Try it → Repeat every entry below exactly as given.

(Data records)

━━━

-- ==== Sys2Proof/Proofs/Beats.lean ====
section
/-! The timebase's own commands: the DOWNBEAT event (O12), the divider's tick (O7), stand-in ticks (O8), and filtered
edges (O6). -/

namespace Sys2Proof.Machine

theorem State.rate?_of {s : State} {c : Configuration} (h : s.station.config = some c) : s.rate? = some c.rate := by
  unfold State.rate?
  rw [h]
  rfl

/-- What the end of a step leaves of a tick event's own work: the timebase but for READY, the clock, the station and
the watches (R46, R48). -/
theorem State.tickEvent_finish (s : State) (order : List (BitVec 12)) :
    (s.tickEvent order).finish.clock = s.clock ∧ (s.tickEvent order).finish.station = s.station ∧
      (s.tickEvent order).finish.claims.watches = s.claims.watches ∧
      (s.tickEvent order).finish.timebase =
        { ({ s.timebase with tick := nextTick s.timebase.tick }.driveTest s.clock) with
          readyLow := (s.tickEvent order).readyWanted } := by
  obtain ⟨htimebase, hclock, hstation, hclaims, -⟩ := s.tickEvent_timebase order
  refine ⟨(State.finish_clock _).trans hclock, (State.finish_station _).trans hstation, ?_, ?_⟩
  · rw [State.finish_watches, hclaims]
  · rw [State.finish_timebase, htimebase]

/-! ### The divider -/

/-- The divider's next tick is due at the end of the current period, or at once when it is owed (R41, R51). -/
theorem Timebase.tickDue_eq (b : Timebase) (rate : SessionRate) :
    b.tickDue rate = if b.owedTick then b.dividerStart
      else b.dividerStart + if 147 ≤ b.accumulator + rate.accumulatorStep then rate.shortPeriod + 1
        else rate.shortPeriod := by
  unfold Timebase.tickDue Timebase.dividerDue SessionRate.dividerPeriod
  dsimp only
  split
  · rfl
  · split <;> rfl

theorem Timebase.dividerTicked_eq (b : Timebase) (rate : SessionRate) :
    b.dividerTicked rate = { b with
      dividerStart := b.tickDue rate
      accumulator := if b.owedTick then b.accumulator
        else if 147 ≤ b.accumulator + rate.accumulatorStep then b.accumulator + rate.accumulatorStep - 147
          else b.accumulator + rate.accumulatorStep
      lastDivider := some (b.tickDue rate)
      owedTick := false } := by
  unfold Timebase.dividerTicked Timebase.tickDue Timebase.dividerDue SessionRate.dividerPeriod
  dsimp only
  by_cases ho : b.owedTick = true
  · simp only [ho, if_true]
  · have hof : b.owedTick = false := by simpa using ho
    simp only [hof, Bool.false_eq_true, if_false]
    split <;> simp

/-- Settles O7: the period of the divider and its owed tick are those of its phase; the rest is the tick event's. -/
theorem dividerTicksFollowThePeriods : Obligations.DividerTicksFollowThePeriods := by
  intro s order c hc hsource sum len due tick hsum hlen hdue htick
  have hdueEq : s.timebase.tickDue c.rate = due := by
    rw [Timebase.tickDue_eq, hdue, hlen, hsum]
  obtain ⟨hclock, hstation, hwatches, htimebase⟩ := State.tickEvent_finish
    ((s.atTime (s.timebase.tickDue c.rate)).setTimebase (s.timebase.dividerTicked c.rate)) order
  refine ⟨_, ?_, hstation, hwatches, hclock.trans ?_, ?_⟩
  · simp only [exec, execDividerTick, hsource, State.rate?_of hc]
  · rw [← hdueEq]
    rfl
  · have htickEq : nextTick s.timebase.tick = tick := htick.symm
    rw [htimebase, hclock]
    simp only [State.setTimebase_timebase, Timebase.dividerTicked_eq, hdueEq, htickEq, ← hsum]
    unfold Timebase.driveTest
    dsimp only
    split <;> rfl

/-! ### Stand-in ticks and the word clock's loss -/

theorem nextTick_eq (tick : Nat) : nextTick tick = (tick + 1) % 2 ^ 48 := rfl

/-- The timebase after a tick event, in the fields that no drive test moves (R46). -/
theorem State.tickEvent_counts (s : State) (order : List (BitVec 12)) :
    (s.tickEvent order).timebase.tick = nextTick s.timebase.tick ∧
      (s.tickEvent order).timebase.source = s.timebase.source ∧
      (s.tickEvent order).timebase.reference = s.timebase.reference ∧
      (s.tickEvent order).timebase.standIn = s.timebase.standIn ∧
      (s.tickEvent order).timebase.load = s.timebase.load := by
  rw [(s.tickEvent_timebase order).1]
  unfold Timebase.driveTest
  split <;> exact ⟨rfl, rfl, rfl, rfl, rfl⟩

/-- The notices after a tick event are those that the voices' own ticks leave (R46). -/
theorem State.tickEvent_notices (s : State) (order : List (BitVec 12)) :
    (s.tickEvent order).notices = ((tickOrder order s.voices).foldl State.tickVoice
      (s.setTimebase { s.timebase with tick := nextTick s.timebase.tick })).notices := by
  unfold State.tickEvent
  dsimp only
  rw [(State.suspendTests_step _).notices, State.setTimebase_notices]
  split
  · exact (State.syncReads_step _).notices
  · rfl

theorem State.tickEvent_noticeStep (s : State) (order : List (BitVec 12)) : NoticeStep s (s.tickEvent order) := by
  have hfold := Reported.foldl (G := fun _ => True) State.tickVoice
    (fun x g => (State.tickVoice_to x g trivial).notices) (tickOrder order s.voices)
    (s.setTimebase { s.timebase with tick := nextTick s.timebase.tick })
  exact (NoticeStep.of_eq (s := s) (State.setTimebase_notices s _)).trans
    (hfold.noticeStep.trans (.of_eq (s.tickEvent_notices order)))

/-- The station at its stand-in tick, before the loss of the clock is tested (R43). -/
def State.stoodIn (s : State) (at_ : Nat) (order : List (BitVec 12)) : State :=
  (s.setTimebase { s.timebase with
    reference := some at_, standIn := s.timebase.standIn + 1 }).tickEvent order

theorem State.standIn_eq (s : State) (at_ : Nat) (order : List (BitVec 12)) :
    s.standIn at_ order = if 4 ≤ (s.stoodIn at_ order).timebase.standIn
      then (s.stoodIn at_ order).loseClock at_ else s.stoodIn at_ order := by
  unfold State.standIn State.stoodIn
  rfl

theorem State.stoodIn_step (s : State) (at_ : Nat) (order : List (BitVec 12)) :
    (s.stoodIn at_ order).clock = s.clock ∧ (s.stoodIn at_ order).station = s.station ∧
      NoticeStep s (s.stoodIn at_ order) ∧ (s.stoodIn at_ order).timebase.tick = nextTick s.timebase.tick ∧
      (s.stoodIn at_ order).timebase.source = s.timebase.source ∧
      (s.stoodIn at_ order).timebase.reference = some at_ ∧
      (s.stoodIn at_ order).timebase.standIn = s.timebase.standIn + 1 := by
  unfold State.stoodIn
  generalize hx : s.setTimebase { s.timebase with
    reference := some at_, standIn := s.timebase.standIn + 1 } = x
  have hset : x.clock = s.clock ∧ x.station = s.station ∧ x.notices = s.notices ∧
      x.timebase = { s.timebase with reference := some at_, standIn := s.timebase.standIn + 1 } := by
    rw [← hx]
    exact ⟨rfl, rfl, rfl, rfl⟩
  obtain ⟨hclock, hstation, hnotices, htimebase⟩ := hset
  obtain ⟨htick, hsource, hreference, hstandIn, -⟩ := x.tickEvent_counts order
  obtain ⟨-, hclock', hstation', -, -⟩ := x.tickEvent_timebase order
  rw [htimebase] at htick hsource hreference hstandIn
  exact ⟨hclock'.trans hclock, hstation'.trans hstation,
    (NoticeStep.of_eq hnotices).trans (x.tickEvent_noticeStep order), htick, hsource, hreference, hstandIn⟩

━━━

Final answer →
-- ==== Sys2Proof/Proofs/Beats.lean ====
section
/-! The timebase's own commands: the DOWNBEAT event (O12), the divider's tick (O7), stand-in ticks (O8), and filtered
edges (O6). -/

namespace Sys2Proof.Machine

theorem State.rate?_of {s : State} {c : Configuration} (h : s.station.config = some c) : s.rate? = some c.rate := by
  unfold State.rate?
  rw [h]
  rfl

/-- What the end of a step leaves of a tick event's own work: the timebase but for READY, the clock, the station and
the watches (R46, R48). -/
theorem State.tickEvent_finish (s : State) (order : List (BitVec 12)) :
    (s.tickEvent order).finish.clock = s.clock ∧ (s.tickEvent order).finish.station = s.station ∧
      (s.tickEvent order).finish.claims.watches = s.claims.watches ∧
      (s.tickEvent order).finish.timebase =
        { ({ s.timebase with tick := nextTick s.timebase.tick }.driveTest s.clock) with
          readyLow := (s.tickEvent order).readyWanted } := by
  obtain ⟨htimebase, hclock, hstation, hclaims, -⟩ := s.tickEvent_timebase order
  refine ⟨(State.finish_clock _).trans hclock, (State.finish_station _).trans hstation, ?_, ?_⟩
  · rw [State.finish_watches, hclaims]
  · rw [State.finish_timebase, htimebase]

/-! ### The divider -/

/-- The divider's next tick is due at the end of the current period, or at once when it is owed (R41, R51). -/
theorem Timebase.tickDue_eq (b : Timebase) (rate : SessionRate) :
    b.tickDue rate = if b.owedTick then b.dividerStart
      else b.dividerStart + if 147 ≤ b.accumulator + rate.accumulatorStep then rate.shortPeriod + 1
        else rate.shortPeriod := by
  unfold Timebase.tickDue Timebase.dividerDue SessionRate.dividerPeriod
  dsimp only
  split
  · rfl
  · split <;> rfl

theorem Timebase.dividerTicked_eq (b : Timebase) (rate : SessionRate) :
    b.dividerTicked rate = { b with
      dividerStart := b.tickDue rate
      accumulator := if b.owedTick then b.accumulator
        else if 147 ≤ b.accumulator + rate.accumulatorStep then b.accumulator + rate.accumulatorStep - 147
          else b.accumulator + rate.accumulatorStep
      lastDivider := some (b.tickDue rate)
      owedTick := false } := by
  unfold Timebase.dividerTicked Timebase.tickDue Timebase.dividerDue SessionRate.dividerPeriod
  dsimp only
  by_cases ho : b.owedTick = true
  · simp only [ho, if_true]
  · have hof : b.owedTick = false := by simpa using ho
    simp only [hof, Bool.false_eq_true, if_false]
    split <;> simp

/-- Settles O7: the period of the divider and its owed tick are those of its phase; the rest is the tick event's. -/
theorem dividerTicksFollowThePeriods : Obligations.DividerTicksFollowThePeriods := by
  intro s order c hc hsource sum len due tick hsum hlen hdue htick
  have hdueEq : s.timebase.tickDue c.rate = due := by
    rw [Timebase.tickDue_eq, hdue, hlen, hsum]
  obtain ⟨hclock, hstation, hwatches, htimebase⟩ := State.tickEvent_finish
    ((s.atTime (s.timebase.tickDue c.rate)).setTimebase (s.timebase.dividerTicked c.rate)) order
  refine ⟨_, ?_, hstation, hwatches, hclock.trans ?_, ?_⟩
  · simp only [exec, execDividerTick, hsource, State.rate?_of hc]
  · rw [← hdueEq]
    rfl
  · have htickEq : nextTick s.timebase.tick = tick := htick.symm
    rw [htimebase, hclock]
    simp only [State.setTimebase_timebase, Timebase.dividerTicked_eq, hdueEq, htickEq, ← hsum]
    unfold Timebase.driveTest
    dsimp only
    split <;> rfl

/-! ### Stand-in ticks and the word clock's loss -/

theorem nextTick_eq (tick : Nat) : nextTick tick = (tick + 1) % 2 ^ 48 := rfl

/-- The timebase after a tick event, in the fields that no drive test moves (R46). -/
theorem State.tickEvent_counts (s : State) (order : List (BitVec 12)) :
    (s.tickEvent order).timebase.tick = nextTick s.timebase.tick ∧
      (s.tickEvent order).timebase.source = s.timebase.source ∧
      (s.tickEvent order).timebase.reference = s.timebase.reference ∧
      (s.tickEvent order).timebase.standIn = s.timebase.standIn ∧
      (s.tickEvent order).timebase.load = s.timebase.load := by
  rw [(s.tickEvent_timebase order).1]
  unfold Timebase.driveTest
  split <;> exact ⟨rfl, rfl, rfl, rfl, rfl⟩

/-- The notices after a tick event are those that the voices' own ticks leave (R46). -/
theorem State.tickEvent_notices (s : State) (order : List (BitVec 12)) :
    (s.tickEvent order).notices = ((tickOrder order s.voices).foldl State.tickVoice
      (s.setTimebase { s.timebase with tick := nextTick s.timebase.tick })).notices := by
  unfold State.tickEvent
  dsimp only
  rw [(State.suspendTests_step _).notices, State.setTimebase_notices]
  split
  · exact (State.syncReads_step _).notices
  · rfl

theorem State.tickEvent_noticeStep (s : State) (order : List (BitVec 12)) : NoticeStep s (s.tickEvent order) := by
  have hfold := Reported.foldl (G := fun _ => True) State.tickVoice
    (fun x g => (State.tickVoice_to x g trivial).notices) (tickOrder order s.voices)
    (s.setTimebase { s.timebase with tick := nextTick s.timebase.tick })
  exact (NoticeStep.of_eq (s := s) (State.setTimebase_notices s _)).trans
    (hfold.noticeStep.trans (.of_eq (s.tickEvent_notices order)))

/-- The station at its stand-in tick, before the loss of the clock is tested (R43). -/
def State.stoodIn (s : State) (at_ : Nat) (order : List (BitVec 12)) : State :=
  (s.setTimebase { s.timebase with
    reference := some at_, standIn := s.timebase.standIn + 1 }).tickEvent order

theorem State.standIn_eq (s : State) (at_ : Nat) (order : List (BitVec 12)) :
    s.standIn at_ order = if 4 ≤ (s.stoodIn at_ order).timebase.standIn
      then (s.stoodIn at_ order).loseClock at_ else s.stoodIn at_ order := by
  unfold State.standIn State.stoodIn
  rfl

theorem State.stoodIn_step (s : State) (at_ : Nat) (order : List (BitVec 12)) :
    (s.stoodIn at_ order).clock = s.clock ∧ (s.stoodIn at_ order).station = s.station ∧
      NoticeStep s (s.stoodIn at_ order) ∧ (s.stoodIn at_ order).timebase.tick = nextTick s.timebase.tick ∧
      (s.stoodIn at_ order).timebase.source = s.timebase.source ∧
      (s.stoodIn at_ order).timebase.reference = some at_ ∧
      (s.stoodIn at_ order).timebase.standIn = s.timebase.standIn + 1 := by
  unfold State.stoodIn
  generalize hx : s.setTimebase { s.timebase with
    reference := some at_, standIn := s.timebase.standIn + 1 } = x
  have hset : x.clock = s.clock ∧ x.station = s.station ∧ x.notices = s.notices ∧
      x.timebase = { s.timebase with reference := some at_, standIn := s.timebase.standIn + 1 } := by
    rw [← hx]
    exact ⟨rfl, rfl, rfl, rfl⟩
  obtain ⟨hclock, hstation, hnotices, htimebase⟩ := hset
  obtain ⟨htick, hsource, hreference, hstandIn, -⟩ := x.tickEvent_counts order
  obtain ⟨-, hclock', hstation', -, -⟩ := x.tickEvent_timebase order
  rw [htimebase] at htick hsource hreference hstandIn
  exact ⟨hclock'.trans hclock, hstation'.trans hstation,
    (NoticeStep.of_eq hnotices).trans (x.tickEvent_noticeStep order), htick, hsource, hreference, hstandIn⟩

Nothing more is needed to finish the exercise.